The next for loop assigns a sentiment score from VADER to each sentence

In [5]:
for sentence in sentences:
    print(sentence)
    scores = vader.polarity_scores(sentence)
    for key in sorted(scores):
        print('{0}: {1}, '.format(key, scores[key]), end='')
        print()

Here are my sentences.
compound: 0.0516, 
neg: 0.0, 
neu: 0.714, 
pos: 0.286, 
It's a nice day.
compound: 0.4215, 
neg: 0.0, 
neu: 0.417, 
pos: 0.583, 
It's a rainy day.
compound: -0.0772, 
neg: 0.394, 
neu: 0.606, 
pos: 0.0, 


## Assignment
Now run the VADER package on you tweet test set and report on the result

Though sentiment analysis can be a powerful tool for quickly determining the emotions expressed through text, there are limitations to what sentiment analysis can provide. Additionally, like all text analysis, we need to be cautious in interpreting the results. For example, sentences that contain profanity have a tendency to be interpreted by NLTK as negative; this can be a problem when using texts from social media, where profanity is often used for emphasis.

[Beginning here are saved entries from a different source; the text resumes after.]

/-! ### Host reads -/

/-- A read of a field with a value puts the value into `readData`. -/
theorem step_read_next {s : State} {f : LatchField} {rest : List HostEvent} {v : ReadData}
    (hp : s.pending = .read f :: rest) (h : readLatch f s.res = .next v) :
    step s = .next { s with pending := rest, readData := some v } := by
  simp [step_read hp, hostRead, h]

/-- A read of a field without a value is refused. -/
theorem step_read_refused {s : State} {f : LatchField} {rest : List HostEvent} {e : Refusal}
    (hp : s.pending = .read f :: rest) (h : readLatch f s.res = .refused e) :
    step s = .refused e := by
  simp [step_read hp, hostRead, h]

theorem readLatch_csum (r : Latch) :
    readLatch .csum r = if r.csumV then .next (.csum r.csum) else .refused .csumHasNoValue := rfl

/-- An offset of the buffer below `OUT_LEN` whose byte is listed answers it. -/
theorem readLatch_outBuf_next {r : Latch} {off : U17} {b : Byte} (hmax : off.toNat < 65575)
    (hlt : off.toNat < r.outLen.toNat) (hb : Memory.read r.outBuf off.toNat = some b) :
    readLatch (.outBuf off) r = .next (.outBuf off b) := by
  simp [readLatch, Config.outMax, not_le.2 hmax, hlt, hb]

/-- An offset of the buffer at or above `OUT_LEN` is refused. -/
theorem readLatch_outBuf_refused {r : Latch} {off : U17} (hmax : off.toNat < 65575)
    (hle : r.outLen.toNat ≤ off.toNat) :
    readLatch (.outBuf off) r = .refused (.outBufHasNoValue off.toNat) := by
  simp [readLatch, Config.outMax, not_le.2 hmax, not_lt.2 hle]

/-- Settles O50: a read that answers changes `readData` and the interactions waiting, so the latch gives the same
value to the read that follows. -/
theorem readsHaveNoEffect : Obligations.ReadsHaveNoEffect := by
  unfold Obligations.ReadsHaveNoEffect
  intro f s t rest hp h
  rw [step_read hp] at h
  obtain ⟨v, hv, rfl⟩ := hostRead_next h
  exact ⟨rfl, rfl, rfl, v, hv, rfl, step_read_next rfl hv⟩

/-- Settles O52: an offset below the number of bytes is below `OUT_LEN` and its byte is listed; any other offset of
the buffer is at or above `OUT_LEN`. -/
theorem hostReadsBytes : Obligations.HostReadsBytes := by
  unfold Obligations.HostReadsBytes
  rintro s rest b off ⟨-, -, hlen, hread⟩ hmax hp
  by_cases hoff : off.toNat < b.length
  · rw [dif_pos hoff]
    have hbyte : Memory.read s.res.outBuf off.toNat = some b[off.toNat] := by
      rw [hread, List.getElem?_eq_getElem hoff]
    exact step_read_next hp (readLatch_outBuf_next hmax (hlen ▸ hoff) hbyte)
  · rw [dif_neg hoff]
    exact step_read_refused hp (readLatch_outBuf_refused hmax (hlen ▸ not_lt.1 hoff))

/-- Settles O51: `ERR`, `CSUM_V` and `OUT_LEN` answer always, `CSUM` by the two cases of `CSUM_V`. -/
theorem hostReadsFields : Obligations.HostReadsFields := by
  unfold Obligations.HostReadsFields
  intro s rest
  refine ⟨fun hp => step_read_next hp rfl, fun hp => step_read_next hp rfl,
    fun hp => step_read_next hp rfl, fun hp => ?_⟩
  split
  case isTrue hv => exact step_read_next hp (by rw [readLatch_csum, if_pos hv])
  case isFalse hv => exact step_read_refused hp (by rw [readLatch_csum, if_neg hv])

/-- Settles O11: the reset latch has `CSUM_V = 0` and `OUT_LEN = 0`, so every offset is at or above it. -/
theorem resetLatch : Obligations.ResetLatch := by
  unfold Obligations.ResetLatch
  exact ⟨rfl, rfl, rfl, rfl, fun off hmax => readLatch_outBuf_refused hmax (Nat.zero_le _)⟩

end Sys2Proof.Proofs

/-! PROOFS. The family of the atomic step (20_memory.md): a descriptor's step is its command. -/

namespace Sys2Proof.Proofs

open Sys2Proof.Machine Sys2Proof.Laws

/-- A descriptor the decoder accepts is executed as the command it decodes to. -/
theorem runDescriptor_of_decode {d : List Byte} {i : Instr} (h : decode d = .ok i) (s : State) :
    runDescriptor d s = exec i s := by
  simp [runDescriptor, h]

/-- Settles O6: the step takes the descriptor off the host's interactions and runs what it decodes to. -/
theorem stepRunsDecoded : Obligations.StepRunsDecoded := by
  unfold Obligations.StepRunsDecoded
  intro s d rest i hpending hdecode
  rw [step_issue hpending, runDescriptor_of_decode hdecode]

end Sys2Proof.Proofs

/-! PROOFS. Descriptors (30_encoding.md): the decoder's formats as shapes, the operand parts read back from their
own bytes and written back from the bytes they were read from; and the obligations assembled from them. -/

namespace Sys2Proof.Proofs

open Sys2Proof.Machine Sys2Proof.Laws

/-! ### The decoder, format by format -/

/-- A check that rejects is passed exactly when its condition fails. -/
theorem check_eq_ok_iff {c : Prop} [Decidable c] {e : DecodeError} {x : Except DecodeError Instr}
    {i : Instr} : (if c then .error e else x) = .ok i ↔ ¬ c ∧ x = .ok i := by
  split <;> simp_all

theorem decodeCsum_eq_ok_iff {d : List Byte} {i : Instr} :
    decodeCsum d = .ok i ↔ modOf d = 0x00#8 ∧ d.length = 4 + plenOf d ∧ i = .csum (d.drop 4) := by
  simp only [decodeCsum, check_eq_ok_iff, ne_eq, not_not, Except.ok.injEq,
    eq_comm (b := i)]

theorem decodeIp4hdr_eq_ok_iff {d : List Byte} {i : Instr} :
    decodeIp4hdr d = .ok i ↔ plenOf d = 0 ∧ d.length = 18 ∧ avClean (byteAt d 4) = true
      ∧ i = .ip4hdr (modOf d) (ipPartAt d 4) (be16At d 16) := by
  simp only [decodeIp4hdr, check_eq_ok_iff, ne_eq, not_not, Bool.not_eq_false, Except.ok.injEq,
    eq_comm (b := i)]

theorem decodeIcmphdr_eq_ok_iff {d : List Byte} {i : Instr} :
    decodeIcmphdr d = .ok i ↔ modOf d = 0x00#8 ∧ d.length = 10 + plenOf d
      ∧ i = .icmphdr (icmpPartAt d 4) (d.drop 10) := by
  simp only [decodeIcmphdr, check_eq_ok_iff, ne_eq, not_not, Except.ok.injEq,
    eq_comm (b := i)]

theorem decodeTcphdr_eq_ok_iff {d : List Byte} {i : Instr} :
    decodeTcphdr d = .ok i ↔ modOf d = 0x00#8 ∧ d.length = 28 + plenOf d
      ∧ avClean (byteAt d 4) = true ∧ i = .tcphdr (addrPartAt d 4) (tcpPartAt d 13) (d.drop 28) := by
  simp only [decodeTcphdr, check_eq_ok_iff, ne_eq, not_not, Bool.not_eq_false, Except.ok.injEq,
    eq_comm (b := i)]

/-- Formats A1, A6 and AX: the three kinds behind one check of the common part. -/
theorem decodeAssemble_eq_ok_iff {d : List Byte} {i : Instr} :
    decodeAssemble d = .ok i ↔ 16 ≤ d.length ∧ avClean (byteAt d 4) = true
      ∧ ((modOf d = 0x01#8 ∧ d.length = 22 + plenOf d
            ∧ i = .assembleIcmp (ipPartAt d 4) (icmpPartAt d 16) (d.drop 22))
        ∨ (modOf d = 0x06#8 ∧ d.length = 31 + plenOf d
            ∧ i = .assembleTcp (ipPartAt d 4) (tcpPartAt d 16) (d.drop 31))
        ∨ (modOf d ≠ 0x01#8 ∧ modOf d ≠ 0x06#8
            ∧ i = .assembleUnsupported (modOf d) (ipPartAt d 4))) := by
  simp only [decodeAssemble, check_eq_ok_iff, not_lt, Bool.not_eq_false]
  by_cases hicmp : modOf d = 0x01#8
  · rw [if_pos hicmp, check_eq_ok_iff]
    simp [hicmp, eq_comm (b := i)]
  · rw [if_neg hicmp]
    by_cases htcp : modOf d = 0x06#8
    · rw [if_pos htcp, check_eq_ok_iff]
      simp [htcp, eq_comm (b := i)]
    · rw [if_neg htcp]
      simp [hicmp, htcp, eq_comm (b := i)]

/-- The decoder by the opcode (30_encoding.md R53): the five opcodes exclude each other. -/
theorem decode_eq_ok_iff {d : List Byte} {i : Instr} :
    decode d = .ok i ↔
      (4 ≤ d.length ∧ opcOf d = 0x01#8 ∧ decodeCsum d = .ok i)
      ∨ (4 ≤ d.length ∧ opcOf d = 0x02#8 ∧ decodeIp4hdr d = .ok i)
      ∨ (4 ≤ d.length ∧ opcOf d = 0x03#8 ∧ decodeIcmphdr d = .ok i)
      ∨ (4 ≤ d.length ∧ opcOf d = 0x04#8 ∧ decodeTcphdr d = .ok i)
      ∨ (4 ≤ d.length ∧ opcOf d = 0x05#8 ∧ decodeAssemble d = .ok i) := by
  simp only [decode, check_eq_ok_iff, not_lt]
  split_ifs <;> simp_all

/-- Bits 7:2 of `AV` are zero exactly when the byte is below 4. -/
theorem avClean_iff (av : Byte) : avClean av = true ↔ av.toNat < 4 := by
  have hlt := av.isLt
  simp only [avClean, beq_iff_eq, ← BitVec.toNat_inj, BitVec.extractLsb'_toNat,
    Nat.shiftRight_eq_div_pow, BitVec.toNat_ofNat]
  omega

theorem plenOf_eq_zero_iff (d : List Byte) : plenOf d = 0 ↔ be16At d 2 = 0#16 := by
  simp [plenOf, ← BitVec.toNat_inj]

/-- Settles O4, format by format: the statement's shapes are the decoder's, with the operand parts written out at
absolute offsets and the length check before the format's own left out where that one implies it. -/
theorem decodeShape : Obligations.DecodeShape := by
  unfold Obligations.DecodeShape
  intro d i
  rw [decode_eq_ok_iff]
  refine or_congr ?csum (or_congr ?ip4hdr (or_congr ?icmphdr (or_congr ?tcphdr ?assemble)))
  case csum => rw [decodeCsum_eq_ok_iff]; rfl
  case ip4hdr =>
    rw [decodeIp4hdr_eq_ok_iff, plenOf_eq_zero_iff, avClean_iff]
    exact ⟨fun ⟨_, hopc, hplen, hlen, hav, hi⟩ => ⟨hlen, hopc, hplen, hav, hi⟩,
      fun ⟨hlen, hopc, hplen, hav, hi⟩ => ⟨by omega, hopc, hplen, hlen, hav, hi⟩⟩
  case icmphdr =>
    rw [decodeIcmphdr_eq_ok_iff]
    exact ⟨fun ⟨_, hopc, hmod, hlen, hi⟩ => ⟨hlen, hopc, hmod, hi⟩,
      fun ⟨hlen, hopc, hmod, hi⟩ => ⟨by omega, hopc, hmod, hlen, hi⟩⟩
  case tcphdr =>
    rw [decodeTcphdr_eq_ok_iff, avClean_iff]
    exact ⟨fun ⟨_, hopc, hmod, hlen, hav, hi⟩ => ⟨hlen, hopc, hmod, hav, hi⟩,
      fun ⟨hlen, hopc, hmod, hav, hi⟩ => ⟨by omega, hopc, hmod, hlen, hav, hi⟩⟩
  case assemble =>
    rw [decodeAssemble_eq_ok_iff, avClean_iff]
    constructor
    · rintro ⟨-, hopc, hmin, hav, ⟨hmod, hlen, hi⟩ | ⟨hmod, hlen, hi⟩ | ⟨hicmp, htcp, hi⟩⟩
      · exact .inl ⟨hlen, hopc, hmod, hav, hi⟩
      · exact .inr (.inl ⟨hlen, hopc, hmod, hav, hi⟩)
      · exact .inr (.inr ⟨hmin, hopc, hicmp, htcp, hav, hi⟩)
    · rintro (⟨hlen, hopc, hmod, hav, hi⟩ | ⟨hlen, hopc, hmod, hav, hi⟩
        | ⟨hmin, hopc, hicmp, htcp, hav, hi⟩)
      · exact ⟨by omega, hopc, by omega, hav, .inl ⟨hmod, hlen, hi⟩⟩
      · exact ⟨by omega, hopc, by omega, hav, .inr (.inl ⟨hmod, hlen, hi⟩)⟩
      · exact ⟨by omega, hopc, hmin, hav, .inr (.inr ⟨hicmp, htcp, hi⟩)⟩

/-! ### Operand parts read back from their own bytes -/

theorem avClean_encodeAv (av : AddrValid) : avClean (encodeAv av) = true := by
  obtain ⟨sv, dv⟩ := av
  cases sv <;> cases dv <;> rfl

PIEK: This is probably too ambituous
Download the VADER package from the original GITHUB and try to build a local installation.
Modify the lexicon and try to run it.

## Train a NaiveBayesClassifier with 

https://www.nltk.org/book/ch06.html

* section 6.1
* section 6.3

In [1]:
# Loading stuff
import nltk
from nltk.classify import NaiveBayesClassifier
from nltk.sentiment import SentimentAnalyzer
from nltk.sentiment.util import * # needed for the mark_negation function




## Creating the datasets (subjective and objective sentences)

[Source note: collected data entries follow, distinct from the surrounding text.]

-- ==== Sys2Proof/Machine/ScalarMul.lean ====
section
/-!
DEFINITION. Sys2Proof/Machine/ScalarMul.lean: PMUL, PMUL.S, PMULG, PMULG.S (43_scalar_multiplication.md). The windowed and
the ladder form have one outcome (R186).
-/

namespace Sys2Proof.Machine

/-- R180 into a destination triple. -/
def pmulOutcome (rd : Reg) (T : Triple) (k : Nat) : EngineOutcome :=
  match smul T k with
  | .error c => .error c
  | .ok Q => okTriple rd Q

/-- PMUL rd, rs1, rs2 (R181): point rs1, scalar rs2. -/
def execPmul (rd rs1 rs2 : Reg) (s : State) : Host.Outcome State Fault Refusal :=
  s.finish (pmulOutcome rd (s.triple rs1) (s.val rs2))

/-- PMUL.S rd, rs1, rs2 (R182). -/
def execPmulS (rd rs1 rs2 : Reg) (s : State) : Host.Outcome State Fault Refusal :=
  s.finish (pmulOutcome rd (s.triple rs1) (s.val rs2))

/-- PMULG rd, rs1 (R183). -/
def execPmulg (rd rs1 : Reg) (s : State) : Host.Outcome State Fault Refusal :=
  s.finish (pmulOutcome rd G (s.val rs1))

/-- PMULG.S rd, rs1 (R184). -/
def execPmulgS (rd rs1 : Reg) (s : State) : Host.Outcome State Fault Refusal :=
  s.finish (pmulOutcome rd G (s.val rs1))

end Sys2Proof.Machine
end

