/-! ## Affine coordinates -/

/-- The affine coordinates of T without an inverse: X = x·Z² and Y = y·Z³. -/
theorem affineOf_iff :
    AffineOf T x y ↔ T.Z ≠ 0 ∧ toZ T.X = toZ x * toZ T.Z ^ 2 ∧ toZ T.Y = toZ y * toZ T.Z ^ 3 := by
  have hscale (zi : Fp) (h : T.Z * zi = 1) : toZ T.Z * toZ zi = 1 := by rw [← toZ_mul, h, toZ_one]
  constructor
  · rintro ⟨zi, h, rfl, rfl⟩
    have hzi := hscale zi h
    refine ⟨fun h0 => ?_, ?_, ?_⟩
    · rw [h0, toZ_zero, zero_mul] at hzi
      exact absurd hzi (by decide)
    · simp only [toZ_mul]
      linear_combination (-toZ T.X * (toZ T.Z * toZ zi + 1)) * hzi
    · simp only [toZ_mul]
      linear_combination (-toZ T.Y * ((toZ T.Z * toZ zi) ^ 2 + toZ T.Z * toZ zi + 1)) * hzi
  · rintro ⟨hz, hX, hY⟩
    have hzi := hscale (invP T.Z) (mul_invP hz)
    refine ⟨invP T.Z, mul_invP hz, ?_, ?_⟩
    · rw [← toZ_inj]
      simp only [toZ_mul, hX]
      linear_combination (-toZ x * (toZ T.Z * toZ (invP T.Z) + 1)) * hzi
    · rw [← toZ_inj]
      simp only [toZ_mul, hY]
      linear_combination (-toZ y * ((toZ T.Z * toZ (invP T.Z)) ^ 2 + toZ T.Z * toZ (invP T.Z) + 1)) * hzi

theorem exists_affineOf (h : T.Z ≠ 0) : ∃ x y, AffineOf T x y := ⟨_, _, affineOf_invP h⟩

/-- The comparisons of R161 and R198 compare the affine coordinates. -/
theorem AffineOf.same_iff (hA : AffineOf A x y) (hB : AffineOf B x' y') :
    (SameX A B ↔ x = x') ∧ (SameY A B ↔ y = y') := by
  have : Fact (Nat.Prime p) := ⟨prime_p⟩
  obtain ⟨hz, hX, hY⟩ := affineOf_iff.mp hA
  obtain ⟨hz', hX', hY'⟩ := affineOf_iff.mp hB
  have hZZ : toZ A.Z * toZ B.Z ≠ 0 := mul_ne_zero ((toZ_ne_zero _).mpr hz) ((toZ_ne_zero _).mpr hz')
  rw [← toZ_inj x, ← toZ_inj y]
  constructor
  · exact eq_iff_of_scaled (by rw [toZ_mul, toZ_sqr, hX]; ring) (by rw [toZ_mul, toZ_sqr, hX']; ring)
      (pow_ne_zero 2 hZZ)
  · exact eq_iff_of_scaled (by rw [toZ_mul, toZ_cube, hY]; ring) (by rw [toZ_mul, toZ_cube, hY']; ring)
      (pow_ne_zero 3 hZZ)

theorem AffineOf.unique (h : AffineOf T x y) (h' : AffineOf T x' y') : x = x' ∧ y = y' := by
  obtain ⟨hx, hy⟩ := h.same_iff h'
  exact ⟨hx.mp rfl, hy.mp rfl⟩

theorem AffineOf.affine_eq (h : AffineOf T x y) : affine T = some (x, y) := by
  have hz : T.Z ≠ 0 := (affineOf_iff.mp h).1
  obtain ⟨rfl, rfl⟩ := h.unique (affineOf_invP hz)
  exact if_neg hz

theorem AffineOf.normal_eq (h : AffineOf T x y) : normal T = ⟨x, y, 1⟩ := by rw [normal, h.affine_eq]; rfl

theorem affine_of_Z_eq_zero (h : T.Z = 0) : affine T = none := if_pos h

theorem normal_of_Z_eq_zero (h : T.Z = 0) : normal T = INF := by rw [normal, affine_of_Z_eq_zero h]; rfl

/-- The affine coordinates of a point of the curve solve y² = x³ + 7. -/
theorem AffineOf.equation (h : AffineOf T x y) (hon : OnCurveOrInf T) : y * y = x * x * x + 7 := by
  have : Fact (Nat.Prime p) := ⟨prime_p⟩
  obtain ⟨hz, hX, hY⟩ := affineOf_iff.mp h
  have hcurve := (onCurve_iff T).mp (((onCurveOrInf_iff T).mp hon).resolve_left hz)
  rw [hX, hY] at hcurve
  rw [← toZ_inj]
  simp only [toZ_add, toZ_mul, toZ_ofNat]
  refine mul_right_cancel₀ (pow_ne_zero 6 ((toZ_ne_zero _).mpr hz)) ?_
  linear_combination hcurve

/-- R165 on affine coordinates. -/
theorem AffineOf.neg (h : AffineOf T x y) : AffineOf (pnegF T) x (-y) := by
  have hz : T.Z ≠ 0 := (affineOf_iff.mp h).1
  obtain ⟨zi, hzi, rfl, rfl⟩ := h
  rw [pnegF_of_Z_ne_zero hz]
  exact ⟨zi, hzi, rfl, (Fp.neg_mul_left _ _).symm⟩

/-! ## PVALID and PEQ (R197, R198) -/

/-- The model's test of R197 is the rule's. -/
theorem Z_ne_zero_and_onCurve (T : Triple) : (decide (T.Z ≠ 0) && onCurve T) =
    decide (T.Z ≠ 0 ∧ T.Y * T.Y = T.X * T.X * T.X + 7 * (T.Z * T.Z * T.Z * T.Z * T.Z * T.Z)) := by
  rw [Bool.eq_iff_iff, Bool.and_eq_true, decide_eq_true_iff, decide_eq_true_iff]
  refine and_congr_right fun hz => ?_
  have h := onCurveOrInf_iff T
  rwa [OnCurveOrInf, or_iff_right hz, or_iff_right hz, iff_comm] at h
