-- ==== Sys2Proof/Machine/CompareTest.lean ====
section
/-! DEFINITION. CMP and TEST (rules R200, R201): they write flags and nothing else. -/

namespace Sys2Proof.Machine

/-- `CMP` on resolved values (R200): the five flags of `x - y`, the difference discarded. -/
def State.compare (s : State) (x y : Word) : Result :=
  .ok (s.setFlags5 (x - y) (subBorrow x y) (subOverflow x y))

/-- `CMP x, y`, form RR (R200). -/
def execCmpRR (x y : Reg) (s : State) : StepOutcome :=
  s.advance [.reg, .reg] (s.compare (s.val (.reg x)) (s.val (.reg y)))

/-- `CMP x, y`, form WR (R200). -/
def execCmpWR (x : Word) (y : Reg) (s : State) : StepOutcome :=
  s.advance [.word, .reg] (s.compare (s.val (.word x)) (s.val (.reg y)))

/-- `CMP x, y`, form RW (R200). -/
def execCmpRW (x : Reg) (y : Word) (s : State) : StepOutcome :=
  s.advance [.reg, .word] (s.compare (s.val (.reg x)) (s.val (.word y)))

/-- `CMP x, y`, form WW (R200). -/
def execCmpWW (x y : Word) (s : State) : StepOutcome :=
  s.advance [.word, .word] (s.compare (s.val (.word x)) (s.val (.word y)))

/-- `TEST r` (R201): ZF and SF of the register's value. -/
def execTest (r : Reg) (s : State) : StepOutcome := s.advance [.reg] (.ok (s.setFlagsZS (s.reg r)))

end Sys2Proof.Machine
end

We will first obtain the subjectivity corpus that is included in NLTK.

In [2]:
from nltk.corpus import subjectivity

From this data set we are going to select 200 sentences for training and testing.
The package subjectivity.sents defines which sentences are subjective ('subj') and which ones are objective ('obj').

In [3]:
n_instances = 100
subj_docs = [(sent, 'subj') for sent in subjectivity.sents(categories='subj')[:n_instances]]
obj_docs = [(sent, 'obj') for sent in subjectivity.sents(categories='obj')[:n_instances]]
len(subj_docs), len(obj_docs)

(100, 100)

The data is now balanced. Why is this important for a NaiveBayesClassifier? 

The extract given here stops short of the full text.